Physically: I was born with congenital limb deformities--my left hand has two fingers and a thumb (I used to say "I have three fingers" which everyone thought meant "three fingers and a thumb" and I officially think classifying the thumb as "not a finger" is really stupid but what can you do).  My left foot has four toes--there was a fifth toe in skin, but without metatarsal bones at all, so it was amputated when I was a baby.  All of my limbs have perfectly-formed wrists/ankles and they tend to work like normal appendages would, though my feet, annoyingly, are not adult-sized.  It's a pretty minor deformity, really, which meant my parents declared there was Nothing Wrong With Me and paid as little attention to my physical disabilities as they could.

Ha ha!  Funny story!  Know what happens to a girl who has a two-inch length discrepancy in her legs and never wears orthotics?  Scoliosis!  Back pain!  Crippling joint pain!  Neurological issues!  She will walk into a podiatrist's office at the age of twenty and explain that she's never worn a lift, and he will give her the "Are you stupid?" look to end all "Are you stupid?" looks.

(Sorry, I'm a bit bitter)

So basically, the joints on my left leg (the short one) have all gone "wtf is this shit we quit" which has left me mobility-impaired; orthotics and physiotherapy help some, but not reliably enough, and between that and unexpected motor tics that cause much of my body to spasm and go tense, I live with a fair bit of pain if I want an active life.  I use a cane, and I really started thinking of myself as 'disabled' when I was fired from a toystore for asking to sit on a stool while I cashed.

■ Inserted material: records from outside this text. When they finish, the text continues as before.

theorem execGetFwInfo_keeps {s0 : State} {port : PortId} {ld : Fin 20} {s : State} (h_s : Keeps s0 s) : KR s0 (execGetFwInfo port ld s)
    := by
  unfold execGetFwInfo
  with_reducible
    apply KR.next; apply State.mailbox_keeps; assumption; intro _ _; extract_lets +onlyGivenNames _; apply State.reply_keeps; assumption

theorem execTransferFw_keeps {s0 : State} {port : PortId} {ld : Fin 20} {action : FwAction} {slot : Fin 2} {off : BitVec 24}
    {bytes : List Byte} {s : State} (h_s : Keeps s0 s) : KR s0 (execTransferFw port ld action slot off bytes s) := by
  unfold execTransferFw
  with_reducible
    apply KR.next; apply State.mailbox_keeps; assumption; intro _ _; extract_lets +onlyGivenNames f395; extract_lets +onlyGivenNames _
    extract_lets +onlyGivenNames f393; apply Keeps.ite; unfold f395; apply State.reply_keeps; assumption; apply Keeps.ite; unfold f395
    apply State.reply_keeps; assumption; split; unfold f395; apply State.reply_keeps; apply KP.snd; unfold f393; apply KP.ite
    apply State.endTransfer_keeps; apply KP.snd; apply State.sourceBlock_keeps; assumption; apply State.sourceBlock_keeps; assumption
    unfold f395; apply State.reply_keeps; apply KP.snd; apply State.sourceBlock_keeps; assumption; unfold f395; apply State.reply_keeps
    apply KP.snd; apply State.sourceBlock_keeps; assumption; unfold f395; apply State.reply_keeps; apply KP.snd; unfold f393; apply KP.ite
    apply State.endTransfer_keeps; apply KP.snd; apply KP.ite; apply KP.mk; assumption; apply State.sourceBlock_keeps; assumption
    apply KP.ite; apply KP.mk; assumption; apply State.sourceBlock_keeps; assumption; unfold f395; apply State.reply_keeps; apply KP.snd
    apply KP.ite; apply KP.mk; apply State.abortSession_keeps; assumption; apply KP.mk; assumption

theorem execActivateFw_keeps {s0 : State} {port : PortId} {ld : Fin 20} {online : Bool} {slot : Fin 2} {s : State} (h_s : Keeps s0 s) :
    KR s0 (execActivateFw port ld online slot s) := by
  unfold execActivateFw
  with_reducible
    apply KR.next; apply State.mailbox_keeps; assumption; intro _ _; extract_lets +onlyGivenNames _; extract_lets +onlyGivenNames _; split
    apply State.reply_keeps; refine KP.of_eq (by assumption) ?_; apply KP.ite; apply KP.mk; assumption; apply KP.ite; apply KP.mk
    assumption; apply KP.ite; apply State.requestActivation_keeps; assumption; apply State.requestOffline_keeps; assumption

theorem execGetTimestamp_keeps {s0 : State} {port : PortId} {ld : Fin 20} {s : State} (h_s : Keeps s0 s) : KR s0
    (execGetTimestamp port ld s) := by
  unfold execGetTimestamp
  with_reducible
    apply KR.next; apply State.mailbox_keeps; assumption; intro _ _; apply State.reply_keeps; assumption

theorem execSetTimestamp_keeps {s0 : State} {port : PortId} {ld : Fin 20} {t : BitVec 64} {s : State} (h_s : Keeps s0 s) : KR s0
    (execSetTimestamp port ld t s) := by
  unfold execSetTimestamp
  with_reducible
    apply KR.next; apply State.mailbox_keeps; assumption; intro _ _; extract_lets +onlyGivenNames _
    extract_lets +onlyGivenNames y; refine (fun _ : Keeps s0 y => ?_) ?_; clear_value y; apply State.reply_keeps; assumption; unfold y
    apply Keeps.ite; assumption; refine Keeps.mk ?_ rfl rfl; assumption

theorem execGetSupportedLogs_keeps {s0 : State} {port : PortId} {ld : Fin 20} {s : State} (h_s : Keeps s0 s) : KR s0
    (execGetSupportedLogs port ld s) := by
  unfold execGetSupportedLogs
  with_reducible
    apply KR.next; apply State.mailbox_keeps; assumption; intro _ _; apply State.reply_keeps; assumption

theorem execGetLog_keeps {s0 : State} {port : PortId} {ld : Fin 20} {vendor : Bool} {off len : BitVec 32} {s : State} (h_s : Keeps s0 s)
    : KR s0 (execGetLog port ld vendor off len s) := by
  unfold execGetLog
  with_reducible
    apply KR.next; apply State.mailbox_keeps; assumption; intro _ _; extract_lets +onlyGivenNames _; apply Keeps.ite
    apply State.reply_keeps; assumption; extract_lets +onlyGivenNames _; apply Keeps.ite; apply State.reply_keeps; assumption; split
    apply State.reply_keeps; refine KP.of_eq (by assumption) ?_; apply State.fresh_keeps; assumption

I also have Tourette Syndrome, which causes involuntary tics (repeated or stereotyped movements or actions).  My motor tics tend to discomfit people--large portions of my upper back or entire torso will spasm unexpectedly (I am sure there are some very confused people in my social circle who think I'm epileptic).  My verbal tics consist of words or phrases that I repeat during moments of stress, and yes, I have coprolalia (repeating swearwords).  My verbal tics are easier to suppress than my motor tics, so it really just sounds like I swear when I'm alone, or talk to my cats.  Given that I swear and talk to my cats a lot as non-tic behaviour, most people don't notice anything odd.

Psychologically: I have "something that looks like depression/dysthymia", "something that looks like an anxiety disorder, possibly OCD", and "something that looks like mixed avoidant/compulsive personality disorder".  It means that my default state involves low self-esteem, negative self-talk, social anxiety, and a pervasive sense that I'm doing something wrong.  I ameliorate it as best as I can with therapy and self-help.

It's nice to meet everyone here, and I look forward to this community being awesome.